-- ==== Sys2Proof/Laws/Memory.lean ====
section
/-! SUPPORT. The laws of the frame buffers: read after write, a write leaves the other bytes alone, every
write keeps the canonical form, and which indices exist. -/

namespace Sys2Proof

theorem templateByte_isSome {t : List Byte} {n : Nat} :
    (templateByte t n).isSome = true ↔ 1 ≤ n ∧ n ≤ t.length := by
  unfold templateByte
  split
  · simp; omega
  · simp; omega

theorem templateByte_eq_none {t : List Byte} {n : Nat} :
    templateByte t n = none ↔ ¬ (1 ≤ n ∧ n ≤ t.length) := by
  rw [← templateByte_isSome, Bool.not_eq_true, Option.isSome_eq_false_iff, Option.isNone_iff_eq_none]

theorem exists_templateByte {t : List Byte} {n : Nat} (h : 1 ≤ n ∧ n ≤ t.length) :
    ∃ d, templateByte t n = some d := Option.isSome_iff_exists.mp (templateByte_isSome.mpr h)

theorem templateByte_cons_succ (d : Byte) (t : List Byte) (n : Nat) (h : n ≠ 0) :
    templateByte (d :: t) (n + 1) = templateByte t n := by
  obtain ⟨k, rfl⟩ := Nat.exists_eq_succ_of_ne_zero h
  simp [templateByte]

namespace Machine.Memory

theorem lookup_insert_self (m : Memory) (n : Nat) (v : Byte) : lookup (insert m n v) n = some v := by
  induction m with
  | nil => simp [insert, lookup]
  | cons c rest ih =>
    obtain ⟨a, b⟩ := c
    simp only [insert]
    split
    · simp [lookup]
    · split
      · simp [lookup]
      · simp only [lookup]
        rw [if_neg (by omega), ih]

theorem lookup_insert_ne (m : Memory) {n k : Nat} (v : Byte) (h : k ≠ n) :
    lookup (insert m n v) k = lookup m k := by
  induction m with
  | nil => simp [insert, lookup, Ne.symm h]
  | cons c rest ih =>
    obtain ⟨a, b⟩ := c
    simp only [insert]
    split
    · simp [lookup, Ne.symm h]
    · split
      · next hna => subst hna; simp [lookup, Ne.symm h]
      · simp [lookup, ih]

theorem lookup_erase_self (m : Memory) (n : Nat) : lookup (erase m n) n = none := by
  induction m with
  | nil => rfl
  | cons c rest ih =>
    obtain ⟨a, b⟩ := c
    simp only [erase]
    split
    · exact ih
    · next h => simp [lookup, h, ih]

theorem lookup_erase_ne (m : Memory) {n k : Nat} (h : k ≠ n) : lookup (erase m n) k = lookup m k := by
  induction m with
  | nil => rfl
  | cons c rest ih =>
    obtain ⟨a, b⟩ := c
    simp only [erase]
    split
    · next hna => subst hna; simp [lookup, Ne.symm h, ih]
    · simp [lookup, ih]

/-- An index outside 1..length has no byte, and no other index is without one. -/
theorem read_eq_none {t : List Byte} {m : Memory} {n : Nat} :
    read t m n = none ↔ ¬ (1 ≤ n ∧ n ≤ t.length) := by
  rw [← templateByte_eq_none]
  unfold read
  split <;> simp_all

theorem exists_read {t : List Byte} (m : Memory) {n : Nat} (h : 1 ≤ n ∧ n ≤ t.length) :
    ∃ b, read t m n = some b := by
  obtain ⟨d, hd⟩ := exists_templateByte h
  simp [read, hd]

theorem write_eq_none {t : List Byte} {m : Memory} {n : Nat} {v : Byte} :
    write t m n v = none ↔ ¬ (1 ≤ n ∧ n ≤ t.length) := by
  rw [← templateByte_eq_none]
  unfold write
  split <;> simp_all

theorem exists_write {t : List Byte} (m : Memory) {n : Nat} (v : Byte) (h : 1 ≤ n ∧ n ≤ t.length) :
    ∃ m', write t m n v = some m' := by
  obtain ⟨d, hd⟩ := exists_templateByte h
  simp [write, hd]

/-- What a write answers: the entry is taken away where it would repeat the template, else it is put in. -/
theorem write_cases {t : List Byte} {m m' : Memory} {n : Nat} {v : Byte} (h : write t m n v = some m') :
    ∃ d, templateByte t n = some d ∧ ((v = d ∧ m' = erase m n) ∨ (v ≠ d ∧ m' = insert m n v)) := by
  unfold write at h
  split at h
  · cases h
  · next d hd =>
    refine ⟨d, hd, ?_⟩
    by_cases hv : v = d <;> simp_all

theorem read_write_self {t : List Byte} {m m' : Memory} {n : Nat} {v : Byte}
    (h : write t m n v = some m') : read t m' n = some v := by
  obtain ⟨d, hd, ⟨rfl, rfl⟩ | ⟨-, rfl⟩⟩ := write_cases h
  · simp [read, hd, lookup_erase_self]
  · simp [read, hd, lookup_insert_self]

theorem read_write_ne {t : List Byte} {m m' : Memory} {n k : Nat} {v : Byte}
    (h : write t m n v = some m') (hk : k ≠ n) : read t m' k = read t m k := by
  obtain ⟨d, hd, ⟨rfl, rfl⟩ | ⟨-, rfl⟩⟩ := write_cases h
  · simp [read, lookup_erase_ne m hk]
  · simp [read, lookup_insert_ne m v hk]

theorem risingFrom_mono {j k : Nat} {m : Memory} (h : risingFrom k m = true) (hj : j ≤ k) :
    risingFrom j m = true := by
  cases m with
  | nil => rfl
  | cons c rest =>
    obtain ⟨a, b⟩ := c
    simp only [risingFrom, Bool.and_eq_true, decide_eq_true_eq] at h ⊢
    exact ⟨by omega, h.2⟩

theorem risingFrom_erase {k : Nat} {m : Memory} (n : Nat) (h : risingFrom k m = true) :
    risingFrom k (erase m n) = true := by
  induction m generalizing k with
  | nil => rfl
  | cons c rest ih =>
    obtain ⟨a, b⟩ := c
    simp only [risingFrom, Bool.and_eq_true, decide_eq_true_eq] at h
    simp only [erase]
    split
    · exact ih (risingFrom_mono h.2 (by omega))
    · simp only [risingFrom, Bool.and_eq_true, decide_eq_true_eq]
      exact ⟨h.1, ih h.2⟩

theorem risingFrom_insert {k n : Nat} {m : Memory} (v : Byte) (h : risingFrom k m = true) (hn : k < n) :
    risingFrom k (insert m n v) = true := by
  induction m generalizing k with
  | nil => simp [insert, risingFrom, hn]
  | cons c rest ih =>
    obtain ⟨a, b⟩ := c
    simp only [risingFrom, Bool.and_eq_true, decide_eq_true_eq] at h
    simp only [insert]
    split
    · simp only [risingFrom, Bool.and_eq_true, decide_eq_true_eq]
      exact ⟨hn, by omega, h.2⟩
    · split
      · next hna =>
        subst hna
        simp only [risingFrom, Bool.and_eq_true, decide_eq_true_eq]
        exact h
      · simp only [risingFrom, Bool.and_eq_true, decide_eq_true_eq]
        exact ⟨h.1, ih h.2 (by omega)⟩

theorem differs_cons {t : List Byte} {c : Host.Cell} {rest : Memory} :
    differs t (c :: rest) = true ↔
      (∃ d, templateByte t c.1 = some d ∧ c.2 ≠ d) ∧ differs t rest = true := by
  simp only [differs, List.all_cons, Bool.and_eq_true]
  constructor
  · rintro ⟨h, hr⟩
    refine ⟨?_, hr⟩
    split at h
    · next d hd => exact ⟨d, hd, by simpa using h⟩
    · cases h
  · rintro ⟨⟨d, hd, hne⟩, hr⟩
    exact ⟨by simp [hd, hne], hr⟩

theorem differs_erase {t : List Byte} {m : Memory} (n : Nat) (h : differs t m = true) :
    differs t (erase m n) = true := by
  induction m with
  | nil => rfl
  | cons c rest ih =>
    obtain ⟨a, b⟩ := c
    rw [differs_cons] at h
    simp only [erase]
    split
    · exact ih h.2
    · exact differs_cons.mpr ⟨h.1, ih h.2⟩

theorem differs_insert {t : List Byte} {m : Memory} {n : Nat} {v d : Byte} (h : differs t m = true)
    (hd : templateByte t n = some d) (hv : v ≠ d) : differs t (insert m n v) = true := by
  induction m with
  | nil => exact differs_cons.mpr ⟨⟨d, hd, hv⟩, rfl⟩
  | cons c rest ih =>
    obtain ⟨a, b⟩ := c
    have hc := differs_cons.mp h
    simp only [insert]
    split
    · exact differs_cons.mpr ⟨⟨d, hd, hv⟩, h⟩
    · split
      · exact differs_cons.mpr ⟨⟨d, hd, hv⟩, hc.2⟩
      · exact differs_cons.mpr ⟨hc.1, ih hc.2⟩

/-- Every write keeps the canonical form. -/
theorem write_wf {t : List Byte} {m m' : Memory} {n : Nat} {v : Byte} (hm : wf t m = true)
    (h : write t m n v = some m') : wf t m' = true := by
  simp only [wf, Bool.and_eq_true] at hm ⊢
  obtain ⟨d, hd, ⟨-, rfl⟩ | ⟨hv, rfl⟩⟩ := write_cases h
  · exact ⟨risingFrom_erase n hm.1, differs_erase n hm.2⟩
  · have hn : 1 ≤ n := (templateByte_isSome.mp (by rw [hd]; rfl)).1
    exact ⟨risingFrom_insert v hm.1 (by omega), differs_insert hm.2 hd hv⟩

theorem wf_nil (t : List Byte) : wf t [] = true := rfl

@[simp] theorem bytesFrom_length (m : Memory) (n : Nat) (t : List Byte) :
    (bytesFrom m n t).length = t.length := by
  induction t generalizing n with
  | nil => rfl
  | cons d rest ih => simp [bytesFrom, ih]

theorem bytesFrom_getElem? (m : Memory) (n : Nat) (t : List Byte) (k : Nat) :
    (bytesFrom m n t)[k]? = t[k]?.map fun d => (lookup m (n + k)).getD d := by
  induction t generalizing n k with
  | nil => simp [bytesFrom]
  | cons d rest ih =>
    cases k with
    | zero => simp [bytesFrom]
    | succ k => simp [bytesFrom, ih, Nat.add_assoc, Nat.add_comm 1 k]

/-- The frame's list of bytes is the buffer read index by index. -/
theorem bytesFrom_one_getElem? (m : Memory) (t : List Byte) (k : Nat) :
    (bytesFrom m 1 t)[k]? = read t m (k + 1) := by
  rw [bytesFrom_getElem?]
  simp only [read, templateByte, Nat.add_sub_cancel, Nat.succ_ne_zero, if_false]
  cases t[k]? <;> simp [Nat.add_comm]

end Machine.Memory

namespace Machine.State

theorem memRead_eq_none {s : State} {S : FrameSpace} {n : Nat} :
    s.memRead S n = none ↔ ¬ (1 ≤ n ∧ n ≤ (s.template S).length) := Memory.read_eq_none

theorem exists_memRead (s : State) {S : FrameSpace} {n : Nat} (h : 1 ≤ n ∧ n ≤ (s.template S).length) :
    ∃ b, s.memRead S n = some b := Memory.exists_read _ h

/-- What a byte write can do: it needs an index that exists, and replaces that buffer's list alone. -/
theorem memWrite_cases {s s' : State} {S : FrameSpace} {n : Nat} {v : Byte}
    (h : s.memWrite S n v = some s') :
    ∃ m, (s.cells S).write (s.template S) n v = some m ∧ s' = s.setCells S m := by
  unfold memWrite at h
  split at h
  · next m hm => exact ⟨m, hm, by simpa using h.symm⟩
  · cases h

theorem memWrite_eq_none {s : State} {S : FrameSpace} {n : Nat} {v : Byte} :
    s.memWrite S n v = none ↔ ¬ (1 ≤ n ∧ n ≤ (s.template S).length) := by
  rw [← Memory.write_eq_none (m := s.cells S) (v := v)]
  unfold memWrite
  split <;> simp_all

theorem exists_memWrite (s : State) {S : FrameSpace} {n : Nat} (v : Byte)
    (h : 1 ≤ n ∧ n ≤ (s.template S).length) : ∃ s', s.memWrite S n v = some s' := by
  obtain ⟨m, hm⟩ := Memory.exists_write (s.cells S) v h
  simp [memWrite, hm]

/-- Read after write of the same byte. -/
theorem memRead_memWrite_self {s s' : State} {S : FrameSpace} {n : Nat} {v : Byte}
    (h : s.memWrite S n v = some s') : s'.memRead S n = some v := by
  obtain ⟨m, hm, rfl⟩ := memWrite_cases h
  simpa [memRead] using Memory.read_write_self hm

/-- A write leaves every other byte of both buffers alone. -/
theorem memRead_memWrite_ne {s s' : State} {S S' : FrameSpace} {n k : Nat} {v : Byte}
    (h : s.memWrite S n v = some s') (hk : ¬ (S' = S ∧ k = n)) : s'.memRead S' k = s.memRead S' k := by
  obtain ⟨m, hm, rfl⟩ := memWrite_cases h
  by_cases hS : S' = S
  · subst hS
    simpa [memRead] using Memory.read_write_ne hm (fun e => hk ⟨rfl, e⟩)
  · simp [memRead, setCells_cells_ne s m hS]

/-- A write keeps both buffers canonical. -/
theorem memWrite_wf {s s' : State} {S : FrameSpace} {n : Nat} {v : Byte}
    (h : s.memWrite S n v = some s') (hw : ∀ S', Memory.wf (s.template S') (s.cells S') = true)
    (S' : FrameSpace) : Memory.wf (s'.template S') (s'.cells S') = true := by
  obtain ⟨m, hm, rfl⟩ := memWrite_cases h
  by_cases hS : S' = S
  · subst hS
    simpa using Memory.write_wf (hw S') hm
  · simpa [setCells_cells_ne s m hS] using hw S'

@[simp] theorem frame_length (s : State) (S : FrameSpace) : (s.frame S).length = (s.template S).length :=
  Memory.bytesFrom_length _ _ _

/-- Element k of the frame is byte k + 1 (20_memory.md R37). -/
theorem frame_getElem? (s : State) (S : FrameSpace) (k : Nat) : (s.frame S)[k]? = s.memRead S (k + 1) :=
  Memory.bytesFrom_one_getElem? _ _ _

/-- A byte write changes no field of the state but its buffer. -/
theorem memWrite_eq {s s' : State} {S : FrameSpace} {n : Nat} {v : Byte}
    (h : s.memWrite S n v = some s') : s' = { s with fn := s'.fn, ff := s'.ff } := by
  obtain ⟨m, -, rfl⟩ := memWrite_cases h
  cases S <;> rfl

end Machine.State

end Sys2Proof
end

= = = =

TASK DETAILS — Above are some records; copy each line there that contains "unfold".

ANSWER TO THE PROBLEM —
  unfold templateByte
  unfold read
  unfold write
  unfold write at h
  unfold memWrite at h
  unfold memWrite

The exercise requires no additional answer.